Wednesday, December 28, 2011

Exhausted.

Being homeless is going to suck.
I don't really care about me, since I will be dead soon, anyway, if things go the way I keep getting told they are going to go.
My kitties, though... they don't deserve this shit.
I promised them when I rescued them that they have a "forever home" with me.
I wasn't planning on moving into such toxic places. I wasn't planning on getting so sick.
I wasn't planning on dying before I'm 35.

Do I sound angry? Probably because I am.
Nobody has any damn answers for me. I am a human guinea pig. I am a pin cushion. I have no veins, which makes the pin cushion thing a bitch and a half.
Everyone blames the diabetes.

Excuse me?! I do not for ONE MINUTE claim that I didn't fuck up when I was younger. I did. I also made up for it by finding things that work for me, and losing 155lbs on my own and continuing to lose until all of a sudden, I gained 100lbs in THREE FUCKING DAYS. Then my lungs and my heart and my throat and my eyes and my legs and my arms and my kidneys and my liver and my bones and my blood all went to shit.... but since nobody has any answers, they blame the fucking patient. So yeah, I am mad.

I've been exposed to so much radiation that I probably can't ever have kids, but it's okay, because I probably won't ever have a boyfriend since I am a fat, worthless, blob of nothing and nobody will ever want anything to do with me.

I can't go back to school because [the first college I went to full time] and [Mega Student Loan Monopoly] screwed me over so hard.

I can't keep up with my photography business because I am dirt poor and can't replace my camera, which broke a while ago.

Don't get me wrong, I am still fighting. I can't seem to stop fighting.... and I am eternally grateful to the few wonderful souls who donated via my link in my recent entries... I just wish that I didn't have to fight so much all at once.

Can't I just have medical problems OR batshit crazy landlords, instead of MANY medical problems and SUPERFUCKINGBATSHITCRAZY landlords? I really don't know what to do.
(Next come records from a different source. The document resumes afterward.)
/-- The segments of a command's own contribution in rank order (R287, R288). -/
def reduceOut (s : State) (c : Coll) (part : Nat) : List (Nat × Bytes × Bytes) :=
  let shardOf (p : Nat) : List Nat := match c.own.find? fun x => x.1 == part && x.2.1 == p with | some x => x.2.2 | none => []
  ((if c.form = 1 then [c.root] else List.range c.count).filter (· != c.pos)).map fun p =>
    (c.rank p, c.desc s 1 part 0 p, (shardOf p).flatMap (leBytes 2))

/-- Progress of a REDUCE in ring order (R289, R290): sums are passed on, and the last is written. -/
def ringGo (s : State) (c : Coll) : State :=
  let f := c.flush s
  let cmd0 := match c.cmds with | (h, q, _) :: _ => (h, q) | [] => (0, 0)
  let inc (h : Nat) : Option (List Nat) := ((collRx s c).find? fun r => r.kind == 1 && r.hop == h).map fun r => r.words 4
  let sums (h : Nat) : List (Nat × Bool) :=
    let sh := c.back c.pos h
    ringSums f c sh (c.shardElems s sh) (if h = 1 then none else some ((inc (h - 1)).getD []))
  let hops := (List.range (c.count - 1)).map (· + 1)
  let out := hops.map fun h => (c.rank ((c.pos + 1) % max c.count 1), c.desc s 1 0 h (c.back c.pos h), (sums h).flatMap fun x => leBytes 4 x.1)
  let ready := (c.ownParts c.pos).length == c.parts
  let (s, code) := consumeAll s c fun r => if r.kind = 1 ∧ ready then r.bytes.length / 4 * 4 else r.consumed
  if code ≠ 0 then failAt s c code else
  let (s, code) := feedAll s c cmd0 out
  if code ≠ 0 then failAt s c code else
  let s := c.note s (hops.any fun h => (sums h).any (·.2)) (c.site s)
  let n := c.shardElems s c.pos
  let mine := ringSums f c c.pos n (if c.count = 1 then none else some ((inc (c.count - 1)).getD []))
  if c.written then (if ready && segsDone c out then workDone s c else s)
  else if ready && mine.length == n then
    match writeSum s c mine with
    | (s, 0) =>
      let c := { c with written := true }
      let s := stitchCount (setColl s c) c c.parts
      if segsDone c out then workDone s c else s
    | (s, code) => failAt s c code
  else s

/-- The end of a REDUCE in rank order whose sum is written: each command ends when its own segments are sent, or the CHECK begins (R290,
R293). -/
def rankFinish (s : State) (c : Coll) : State :=
  if c.check then (if c.cmds.length == c.parts && c.cmds.all fun m => segsDone c (reduceOut s c m.2.2) then checkGo s c else s)
  else finishCmds s c fun m => c.cmds.any fun x => (x.1, x.2.1) == m && segsDone c (reduceOut s c x.2.2)

/-- Progress of a REDUCE in rank order (R288, R290): contributions go to their owners, and this module's sum is written once it has every
term. -/
def rankGo (s : State) (c : Coll) : State :=
  let mine := if c.form = 1 then (if c.pos = c.root then c.elems else 0) else c.shardElems s c.pos
  let terms := rankTerms s c mine
  let upTo (k : Nat) : Nat := (terms.take (k + 1)).foldl (fun m t => min m t.length) mine
  let (s, code) := consumeAll s c fun r =>
    if r.kind = 1 then 2 * upTo ((c.posOf r.src).getD 0 * c.parts + r.part) else r.consumed
  if code ≠ 0 then failAt s c code else
  let (s, code) := c.cmds.foldl (fun (a : State × Nat) m => if a.2 ≠ 0 then a else feedAll a.1 c (m.1, m.2.1) (reduceOut a.1 c m.2.2)) (s, 0)
  if code ≠ 0 then failAt s c code else
  if c.written then rankFinish s c
  else if mine = 0 then let c := { c with written := true }; rankFinish (setColl s c) c
  else if terms.all fun t => t.length == mine then
    match writeSum s c ((List.range mine).map fun e => addTerms (c.flush s) none (terms.map fun t => t.getD e 0)) with
    | (s, 0) => let c := { c with written := true }; rankFinish (stitchCount (setColl s c) c terms.length) c
    | (s, code) => failAt s c code
  else s

/-- Progress of a REDUCE: consume, forward, write, complete. -/
def reduceGo (s : State) (c : Coll) : State := if c.ring then ringGo s c else rankGo s c

/-! ### GATHER and SEND, RECV (R306 to R308) -/

/-- Element bits and block codes of a tensor over index lists, as wire bytes: elements before exponents (R291). -/
def wireBytes (s : State) (d : Desc) (ixs : List (List Nat)) : Bytes :=
  match d.format with
  | none => []
  | some f =>
    pack f.bits (ixs.map fun ix => d.rawElem s f ix) ++
      if f.isDq then (ixs.filter fun ix => ix.getD d.blockDim 0 % 32 == 0).map fun ix => BitVec.ofNat 8 (d.expCode s f ix) else []

/-- Place wire bytes through a descriptor, unchanged (R95, R307, R308). -/
def placeBytes (s : State) (d : Desc) (ixs : List (List Nat)) (b : Bytes) : State :=
  match d.format with
  | none => s
  | some f =>
    let s := each (ixs.zip (List.range ixs.length)) s fun s p => d.setRaw s f p.1 (packedGet f.bits b p.2)
    if f.isDq then
      let ex := b.drop (ceilDiv (ixs.length * f.bits) 8)
      let firsts := ixs.filter fun ix => ix.getD d.blockDim 0 % 32 == 0
      each (firsts.zip (List.range firsts.length)) s fun s p => poke s (plainAddr s (d.expAddr f p.1)) [ex.getD p.2 0]
    else s

/-- The segment of a shard of slot O of a record (R307). DEDUCED (log entry 81). -/
def gatherSeg (s : State) (r i : Nat) : Bytes :=
  let o := recOther s r
  wireBytes s (recWork s r o) (shardIx s r (bit (recLayout s r) 0) i) ++
    if recHasFwd s r then wireBytes s (recFwd s r o) (shardIx s r (bit (recLayout s r) 1) i) else []

/-- Write a received shard to its place in slot O. -/
def placeShard (s : State) (r i : Nat) (b : Bytes) : State :=
  let o := recOther s r
  let w := recWork s r o
  let ixs := shardIx s r (bit (recLayout s r) 0) i
  let s := placeBytes s w ixs b
  if recHasFwd s r then placeBytes s (recFwd s r o) (shardIx s r (bit (recLayout s r) 1) i) (b.drop (2 * ixs.length)) else s

/-- The segments that a gather sends (R307): this member's shard to every other, or around the ring its own and those that have come. -/
def gatherOut (s : State) (c : Coll) (own : Bytes) (rxOf : Nat → Option RxStream) : List (Nat × Bytes × Bytes) :=
  if c.ring then
    (List.range (c.count - 1)).map fun h =>
      let sh := c.back c.pos h
      (c.rank ((c.pos + 1) % max c.count 1), c.desc s 3 0 (h + 1) sh,
       if h = 0 then own else match rxOf sh with | some r => r.bytes | none => [])
  else ((List.range c.count).filter (· != c.pos)).map fun p => (c.rank p, c.desc s 3 0 0 c.pos, own)

/-- Progress of a GATHER of the PARAM form (R307); `root` is the slot. -/
def gatherGo (s : State) (c : Coll) : State :=
  let cmd0 := match c.cmds with | (h, q, _) :: _ => (h, q) | [] => (0, 0)
  let (s, code) := consumeAll s c fun r => if r.kind = 3 then r.bytes.length else r.consumed
  if code ≠ 0 then failAt s c code else
  let rxOf (sh : Nat) : Option RxStream := (collRx s c).find? fun r => r.kind == 3 && r.shard == sh
  let out := gatherOut s c (gatherSeg s c.record c.pos) rxOf
  let (s, code) := feedAll s c cmd0 out
  if code ≠ 0 then failAt s c code else
  let others := ((List.range c.count).filter fun p => p != c.pos && gatherBytes s c.record c.root p != 0)
  let full := others.all fun p => match rxOf p with | some r => r.last && r.bytes.length == r.size | none => false
  if c.written then (if segsDone c out then workDone s c else s)
  else if !full then s
  else
    match c.head s with
    | none => s
    | some (h, x) =>
      let (u, s) := c.unit s
      match writeRanges s h x (others.flatMap (copyRanges s c.record c.root)) with
      | (s, .wait) => s
      | (s, .fail code) => failColl s c u code
      | (s, .ok holes) =>
        let t := each others s fun s p => match rxOf p with | some r => placeShard s c.record p r.bytes | none => s
        let c := { c with written := true }
        let s := setColl (holdBack s t h x u holes) c
        if segsDone c out then workDone s c else s

/-- Progress of a SEND (form 1) or a RECV (form 2) (R308); `first` is the peer, `root` the segment's bytes, and `own` of a SEND its elements. -/
def sendRecvGo (s : State) (c : Coll) : State :=
  if c.form = 1 then
    let cmd := match c.cmds with | (h, q, _) :: _ => (h, q) | [] => (0, 0)
    let out := [(c.first, c.desc s 4 0 0 0, (c.own.flatMap (·.2.2)).flatMap (leBytes 1))]
    let (s, code) := feedAll s c cmd out
    if code ≠ 0 then failAt s c code else if segsDone c out then workDone s c else s
  else
    let (s, code) := consumeAll s c fun r => if r.kind = 4 then r.bytes.length else r.consumed
    if code ≠ 0 then failAt s c code else
    if c.root = 0 || c.written then workDone s c else
    match (collRx s c).find? fun r => r.kind == 4 && r.last, c.head s with
    | some r, some (h, x) =>
      let d := (gaRef s x).desc
      let (u, s) := c.unit s
      match writeRanges s h x d.ranges with
      | (s, .wait) => s
      | (s, .fail code) => failColl s c u code
      | (s, .ok holes) =>
        let c := { c with written := true }
        workDone (setColl (holdBack s (placeBytes s d d.indices r.bytes) h x u holes) c) c
    | _, _ => s

/-! ### The optimiser's forward copy (R302) -/

/-- Ordered index lists of a shard's block firsts in the forward copy. -/
def fwdFirsts (s : State) (r i : Nat) (d : Desc) : List (List Nat) :=
  (shardIx s r (bit (recLayout s r) 1) i).filter fun ix => ix.getD d.blockDim 0 % 32 == 0

/-- `appendScale`, with whether its own scale overflowed (R92). -/
def appendOvf (s : State) (a : Nat) : State × Bool :=
  let old := peekNat s (a + 0x10) 2
  let s := appendScale (poke s (a + 0x10) (leBytes 2 (old - old % 4 / 2 * 2))) a
  let new := peekNat s (a + 0x10) 2
  (poke s (a + 0x10) (leBytes 2 (new ||| old)), bit new 1)

/-- Steps 4 to 6 of R302 with the maximum M. -/
def finishFwd (s : State) (h : Nat) (x : Cmd) (r m : Nat) : State :=
  let l := recLive s r
  let o := recOther s r
  let pos := (positionIn s (recFirst s r) (recCount s r) (recStride s r)).getD 0
  let lo := shardLo (recEa s r) (recCount s r) pos
  let d := recFwd s r o
  let src := (recFwd s r l).scalePtr
  let dst := d.scalePtr
  let len := 32 + 4 * peekNat s src 2
  let sd0 := bit (recLayout s r) 1
  let (u, s) := unitAt s U.burnish ((recMaster s r o).ranges ++ [(r, 768)])
  orFail h x u (touchRanges s (idDisp h) false (some (cmdId s h x)) [(src, len)]) fun s _ =>
  orFail h x u (writeRanges s h x (shardRanges s r d sd0 pos ++ [(dst, len)])) fun s holes =>
    let t := poke s dst (peekBytes s src len)
    let t := poke (poke t (dst + 0xC) (leBytes 4 m)) (dst + 0x12) [1]
    let (t, ovf) := appendOvf t dst
    let t := if ovf then wr t F.BUR_EVENT_SCALE_OVF 1 else t
    match d.format with
    | none => t
    | some f =>
      let w := recMaster t r o
      let val (ix : List Nat) : FVal :=
        let a := if sd0 then ix.getD 0 0 else ix.getD 1 0
        let b := if sd0 then ix.getD 1 0 else ix.getD 0 0
        fp32.decode (w.rawElem t .fp32 [b, a - lo])
      let mode : StoreMode := { factor := some (fp32Div fp32One (peekNat t (dst + 8) 4)), before := fp32One, flush := x.subn, rnd := cmdRnd t x }
      let (t, rep) := (fwdFirsts t r pos d).foldl (fun (a : State × Report) ix =>
        let (t, q) := storeBlockAt a.1 d f mode val ix; (t, a.2.merge q)) (t, Report.empty)
      let t := poke t (dst + 0x10) (leBytes 2 (peekNat t (dst + 0x10) 2 ||| rep.stat % 128))
      let t := poke t (dst + 0x14) (leBytes 4 (peekNat t (dst + 0x14) 4 + rep.dom))
      let t := holdBack s (notices t h x u rep.stat) h x u holes
      let t := wr (wr (wr t F.BUR_LAST_RECORD_256 (r / 256)) F.BUR_LAST_SLOT o) F.BUR_LASTSTEP_STEP (recSstep t r o)
      cmdDone t h x

/-- Progress of an amax exchange (R302): `own` holds this member's amax. DEDUCED (log entry 81). -/
def amaxGo (s : State) (c : Coll) : State :=
  let cmd0 := match c.cmds with | (h, q, _) :: _ => (h, q) | [] => (0, 0)
  let mine := match c.own with | (_, _, v :: _) :: _ => v | _ => 0
  let (s, code) := consumeAll s c fun r => if r.kind = 2 then r.bytes.length else r.consumed
  if code ≠ 0 then failAt s c code else
  let inc (h : Nat) : Option Nat := ((collRx s c).find? fun r => r.kind == 2 && r.hop == h && r.last).map fun r => field r.bytes 0 4
  let run (h : Nat) : Bytes :=
    if h = 1 then leBytes 4 mine else match inc (h - 1) with | some v => leBytes 4 (fp32MaxMag v mine) | none => []
  let out := if c.ring then
      (List.range (2 * (c.count - 1))).map fun h => (c.rank ((c.pos + 1) % max c.count 1), c.desc s 2 0 (h + 1) 0, run (h + 1))
    else ((List.range c.count).filter (· != c.pos)).map fun p => (c.rank p, c.desc s 2 0 0 0, leBytes 4 mine)
  let (s, code) := feedAll s c cmd0 out
  if code ≠ 0 then failAt s c code else
  let got := (collRx s c).filter fun r => r.kind == 2 && r.last
  let need := if c.ring then 2 * (c.count - 1) else c.count - 1
  if got.length < need || !segsDone c out then s
  else
    let m := got.foldl (fun a r => fp32MaxMag a (field r.bytes 0 4)) mine
    match c.head s with
    | some (h, x) =>
      let s := finishFwd s h x c.record m
      if (findCmd s h x.seq).any fun y => y.fail != 0 then endColl s c.id c.step else finishCmds s c fun _ => false
    | none => s

end Sys2Proof.Machine
end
I don't know what I did in past lives to deserve this.

It sucks, and yes, I am bitter.
If you ever see The Curious Patient on the street (as in walking around in public- not as in next week when I become homeless) you would probably never guess there was a damn thing wrong with me. You wouldn't guess that I can't actually SEE you when I look at you. You wouldn't think that something as simple as putting socks on causes a LOT of pain. You wouldn't guess that I am bleeding internally in more than one part of my body. You wouldn't guess that I am dying... because I am a fucking ray of fucking golden sunshine. I will go out of my way to make sure that YOU are happy. Seeing others happy takes a little bit of the hurt away.

It still sucks though.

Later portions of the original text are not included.